Timing pour les excursions : Pour Dilijan, le lac Sevan ou Gyumri, un départ de Kilikia entre 8 h 30 et 9 h 30 vous donne confortablement 4–5 heures à destination avant le retour. La dernière marshrutka de retour depuis la plupart des destinations part avant 16 h–17 h.
Questions fréquentes sur les marshrutkas en Arménie
Les marshrutkas ont-elles un horaire ?
Pas d’horaire fixe. Les marshrutkas interurbaines partent quand le véhicule est plein (ou presque plein). Au terminal Kilikia à Erevan, la demande pour la plupart des grandes lignes est suffisante pour que vous attendiez rarement plus de 1–2 heures. Les lignes populaires (Dilijan, Gyumri) circulent souvent du petit matin jusqu’à midi.
Peut-on réserver une place dans une marshrutka ?
Non. Les marshrutkas fonctionnent en premier arrivé, premier servi. Pour des départs très matinaux sur des lignes fréquentées en haute saison (juillet–août), arrivez simplement à Kilikia avant 8 h–8 h 30.
Existe-t-il des marshrutkas directes depuis Erevan vers le monastère de Tatev ?

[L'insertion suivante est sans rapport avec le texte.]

-- ==== Sys2Proof/Machine/Arithmetic.lean ====
section
/-! DEFINITION. The whole-number arithmetic of the part: the exposure chain from code value to drive code (chapter
4), the ones' complement sums (R54, R99), pixel decoding (R57, R58), and the power gain and bands of a laser
channel (R135, R136, R142). -/

namespace Sys2Proof.Machine

/-! ### The exposure chain -/

/-- R72: node interpolation between a and b at the fraction f8. The division rounds toward minus infinity. -/
def interpolate (a b f8 : Nat) : Nat := ((a : Int) + (((b : Int) - a) * f8 + 128) / 256).toNat

/-- R74, stage 1: the print curve of a channel at a widened code value. -/
def printCurve (curve : List Nat) (v16 : Nat) : Nat :=
  interpolate (curve.getD (v16 / 256) 0) (curve.getD (v16 / 256 + 1) 0) (v16 % 256)

/-- R75, stage 2: the offset by trim and lights, with whether a clip is counted. -/
def offsetExposure (e : Nat) (trim lights : Int) : Nat × Bool :=
  let s := (e : Int) + trim + lights
  if s < 0 then (0, true) else if 65535 < s then (65535, true) else (s.toNat, false)

/-- R76 in whole numbers: n is at most 2^24 × 10^(−d/16384) + 1/2. Both sides of
2n − 1 ≤ 2^25 × 10^(−d/16384) are raised to the power 16384. -/
def antilogFits (d n : Nat) : Bool := decide ((2 * n - 1) ^ 16384 * 10 ^ d ≤ 2 ^ (25 * 16384))

/-- The greatest fitting number, sought from the most significant of the bits left. -/
def antilogSearch (d : Nat) : Nat → Nat → Nat
  | 0, acc => acc
  | k + 1, acc => if antilogFits d (acc + 2 ^ k) then antilogSearch d k (acc + 2 ^ k) else antilogSearch d k acc

/-- R76, stage 3: 2^24 × 10^((E2 − 65536)/16384), rounded half up. -/
def antilog (e2 : Nat) : Nat := antilogSearch (65536 - e2) 24 0

/-- R77, one multiplication of stage 4, with whether a clip is counted. -/
def applyGain (intensity gain : Nat) : Nat × Bool :=
  let q := (intensity * gain + 8192) / 16384
  if 16777215 < q then (16777215, true) else (q, false)

/-- R78: the profile position of scan position x; C lies in 2048..6144 and W is at most 4096. -/
def profilePosition (centre width x : Nat) : Nat := centre - width / 2 + x

/-- R78: the profile gain at a profile position. -/
def profileGain (profile : List Nat) (position : Nat) : Nat :=
  interpolate (profile.getD (position / 256) 0) (profile.getD (position / 256 + 1) 0) (position % 256)

/-- R79, stage 5: the drive table. Coarse node C[j] stands at node index j + 241 (R94). -/
def driveTable (drive : List Nat) (intensity : Nat) : Nat :=
  if intensity < 1048576 then
    interpolate (drive.getD (intensity / 4096) 0) (drive.getD (intensity / 4096 + 1) 0) (intensity / 16 % 256)
  else
    interpolate (drive.getD (intensity / 65536 + 241) 0) (drive.getD (intensity / 65536 + 242) 0)
      (intensity / 256 % 256)

/-- R80: the drive code limited to the channel's drive limit, with whether a clip is counted. -/
def limitDrive (code limit : Nat) : Nat × Bool := if limit < code then (limit, true) else (code, false)

/-- The operands of the chain for one channel (R73, Table 4-4). -/
structure ChainOperands where
  curve : List Nat
  drive : List Nat
  trim : Int
  lights : Int
  gain : Nat
  limit : Nat
  deriving DecidableEq, Repr

/-- R74 to R80: the drive code of one channel of one pixel, and whether the pixel is clipped in the channel
(R82). -/
def driveCode (o : ChainOperands) (facetGain profGain v16 : Nat) : Nat × Bool :=
  let e2 := offsetExposure (printCurve o.curve v16) o.trim o.lights
  let i1 := applyGain (antilog e2.1) facetGain
  let i2 := applyGain i1.1 profGain
  let i3 := applyGain i2.1 o.gain
  let d := limitDrive (driveTable o.drive i3.1) o.limit
  (d.1, e2.2 || i1.2 || i2.2 || i3.2 || d.2)

/-- The code value triple of a scan position: of a handed-over line, or the flat values (R83). -/
def LineSource.at (src : LineSource) (x : Nat) : Rgb Nat :=
  match src with
  | .pixels line => line.getD x (.all 0)
  | .flat v => v

/-- The chain's operands for a channel, from the set's tables and the exposure context (R73). -/
def chainOperands (content : SetContent) (x : ExposureContext) (c : Channel) : ChainOperands :=
  ⟨content.curves.get c, content.drives.get c, x.trims.get c, x.lights.get c, x.gains.get c, x.limits.get c⟩

/-- R69, R77, R78: the codes and clips of scan position x of line y. -/
def computePixel (content : SetContent) (ctx : ExposureContext) (optics : Optics) (facets width y : Nat)
    (src : LineSource) (x : Nat) : Rgb (Nat × Bool) :=
  let facetGain := optics.facet.getD (y % facets) 0
  let profGain := profileGain optics.profile (profilePosition optics.centre width x)
  Rgb.tabulate fun c => driveCode (chainOperands content ctx c) facetGain profGain ((src.at x).get c)

/-- R69: the drive codes and clips of every scan position of a line. -/
def computeLine (content : SetContent) (ctx : ExposureContext) (optics : Optics) (facets width y : Nat)
    (src : LineSource) : List (Rgb (Nat × Bool)) :=
  (List.range width).map (computePixel content ctx optics facets width y src)

/-- R82: the scan positions of a line clipped in each channel. -/
def clipCounts (line : List (Rgb (Nat × Bool))) : Rgb Nat :=
  Rgb.tabulate fun c => line.countP fun p => (p.get c).2

/-- R69: the line record of a computed line; the line's clip counts start from those of its context. -/
def lineRecord (y : Nat) (clips : Rgb Nat) (line : List (Rgb (Nat × Bool))) : LineRecord :=
  ⟨y, line.map (Rgb.map Prod.fst), clips.zip (· + ·) (clipCounts line)⟩

/-- R82: a frame clip counter raised by a line's count stays at 65535. -/
def addClips (frame line : Rgb Nat) : Rgb Nat := frame.zip (fun a b => min (a + b) 65535) line

/-! ### Ones' complement sums (R54, R99) -/

/-- One word added with end-around carry. -/
def addWord (sum word : Nat) : Nat :=
  let t := sum + word
  if t ≤ 0xFFFF then t else t - 0x10000 + 1

/-- R54, R55: the running checksum and the byte still awaiting its partner, after more stream bytes. -/
def sumBytes : Nat → Option Byte → List Byte → Nat × Option Byte
  | sum, odd, [] => (sum, odd)
  | sum, none, b :: bs => sumBytes sum (some b) bs
  | sum, some h, b :: bs => sumBytes (addWord sum (256 * h.toNat + b.toNat)) none bs

/-- R99: the table sum of a set, over the six tables in order. -/
def tableSum (c : SetContent) : Nat :=
  (c.curves.r ++ c.curves.g ++ c.curves.b ++ c.drives.r ++ c.drives.g ++ c.drives.b).foldl addWord 0

/-! ### Pixels (R57, R58) -/

/-- Bytes of a pixel (Table 3-5). -/
def PixelFormat.bytes : PixelFormat → Nat
  | .p16 => 6
  | .p16s => 6
  | .p10 => 4
  | .p10s => 4

/-- The three stored values of a pixel, in stored order (R57), widened to 16 bits (R58). -/
def storedValues (f : PixelFormat) (bs : List Byte) : Nat × Nat × Nat :=
  let b := fun n => (byteField bs n).toNat
  match f with
  | .p16 => (256 * b 0 + b 1, 256 * b 2 + b 3, 256 * b 4 + b 5)
  | .p16s => (b 0 + 256 * b 1, b 2 + 256 * b 3, b 4 + 256 * b 5)
  | .p10 =>
    let w := b 0 * 2 ^ 24 + b 1 * 2 ^ 16 + b 2 * 2 ^ 8 + b 3
    (w / 2 ^ 22 * 64, w / 2 ^ 12 % 1024 * 64, w / 4 % 1024 * 64)
  | .p10s =>
    let w := b 0 + b 1 * 2 ^ 8 + b 2 * 2 ^ 16 + b 3 * 2 ^ 24
    (w / 2 ^ 22 * 64, w / 2 ^ 12 % 1024 * 64, w / 4 % 1024 * 64)

/-- R58: the v16 triple of a pixel in the order red, green, blue. -/
def decodePixel (f : PixelFormat) (q : ChannelSequence) (bs : List Byte) : Rgb Nat :=
  let v := storedValues f bs
  match q with
  | .rgb => ⟨v.1, v.2.1, v.2.2⟩
  | .bgr => ⟨v.2.2, v.2.1, v.1⟩

/-- R61: bytes gathered into pixels. The carry holds the bytes of an unfinished pixel; a pixel is decoded when
its last byte arrives. -/
def gatherPixels (f : PixelFormat) (q : ChannelSequence) :
    List Byte → List (Rgb Nat) → List Byte → List Byte × List (Rgb Nat)
  | carry, done, [] => (carry, done)
  | carry, done, b :: bs =>
    if carry.length + 1 = f.bytes then
      gatherPixels f q [] (done ++ [decodePixel f q (carry ++ [b])]) bs
    else
      gatherPixels f q (carry ++ [b]) done bs

/-- R62: the handed-over line, in scan-position order. -/
def scanLine (flipH : Bool) (pixels : List (Rgb Nat)) : List (Rgb Nat) :=
  if flipH then pixels.reverse else pixels

/-- R60: the source line of scan line y. -/
def sourceLine (flipV : Bool) (height y : Nat) : Nat := if flipV then height - 1 - y else y

/-- R56: the item of a strip map that holds a stream offset, with the offset within it. -/
def locate : List StripItem → Nat → Nat → Option (Nat × Nat)
  | [], _, _ => none
  | it :: its, n, o =>
    if it.start ≤ o ∧ o < it.start + it.length then some (n, o - it.start) else locate its (n + 1) o

/-! ### Laser channels -/

/-- R135: the tracked average after a sample. -/
def trackAverage (average sample shift : Nat) : Nat :=
  ((average : Int) + (16 * (sample : Int) - average) / (2 ^ shift : Nat)).toNat

/-- The distance of an average from 16 × T. -/
def deviation (average target : Nat) : Nat := ((average : Int) - 16 * target).natAbs

/-- R136: the average lies inside the warn band. -/
def insideWarn (u : LaserSettings) (average : Nat) : Bool :=
  decide (deviation average u.target * 256 ≤ 16 * u.target * u.warnBand)

/-- R136: the average lies beyond the fault band. -/
def beyondFault (u : LaserSettings) (average : Nat) : Bool :=
  decide (16 * u.target * u.faultBand < deviation average u.target * 256)

/-- R142: the power gain of an average. -/
def powerGain (average target : Nat) : Nat :=
  if average = 0 then 32767 else max 8192 (min 32767 ((262144 * target + average / 2) / average))

end Sys2Proof.Machine
end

Il n’y a pas de marshrutka directe vers Tatev. Vous prenez une marshrutka jusqu’à Goris (4 000 AMD, environ 4 h 30) puis organisez un transport local depuis Goris jusqu’à la station du téléphérique Wings of Tatev à Halidzor (environ 30 km, 30–40 minutes en taxi). De nombreux voyageurs utilisent un circuit privé pour cette excursion étant donné les distances.
Que se passe-t-il si la marshrutka tombe en panne ?
C’est rare mais possible avec les véhicules plus anciens. Les chauffeurs réussissent généralement à obtenir un autre véhicule ou à organiser un taxi partagé pour terminer le trajet. Ça fait partie de l’expérience.
Y a-t-il des marshrutkas vers les aéroports ?
Le bus 201 relie l’aéroport de Zvartnots au terminal Kilikia/Gaï. Il circule environ toutes les 15–20 minutes pendant la journée (tarif : 100 AMD). Un taxi GG depuis le centre d’Erevan vers l’aéroport coûte environ 4 000–5 000 AMD — consultez le guide des transferts aéroport.
Quelle est la ligne de marshrutka la plus utile pour les touristes ?
Erevan–Lac Sevan (1 500 AMD, 1 h 15) est la meilleure introduction au voyage en marshrutka : la ligne est courte, la destination est belle et les retours sont fréquents. Erevan–Dilijan (2 000 AMD, 1 h 45) est la deuxième plus utile pour les voyageurs indépendants.
Les marshrutkas sont-elles sûres ?
Les normes de sécurité routière en Arménie sont inférieures à celles d’Europe occidentale, et certains chauffeurs sont des dépasseurs enthousiastes sur les routes de montagne. Cela dit, les marshrutkas parcourent ces lignes quotidiennement sans incident dans la grande majorité des cas. Les ceintures de sécurité peuvent être présentes ou non et fonctionnelles — c’est le réseau de bus arménien, pas les CFF suisses. Si le style de conduite d’un chauffeur vous met mal à l’aise, descendez au prochain arrêt.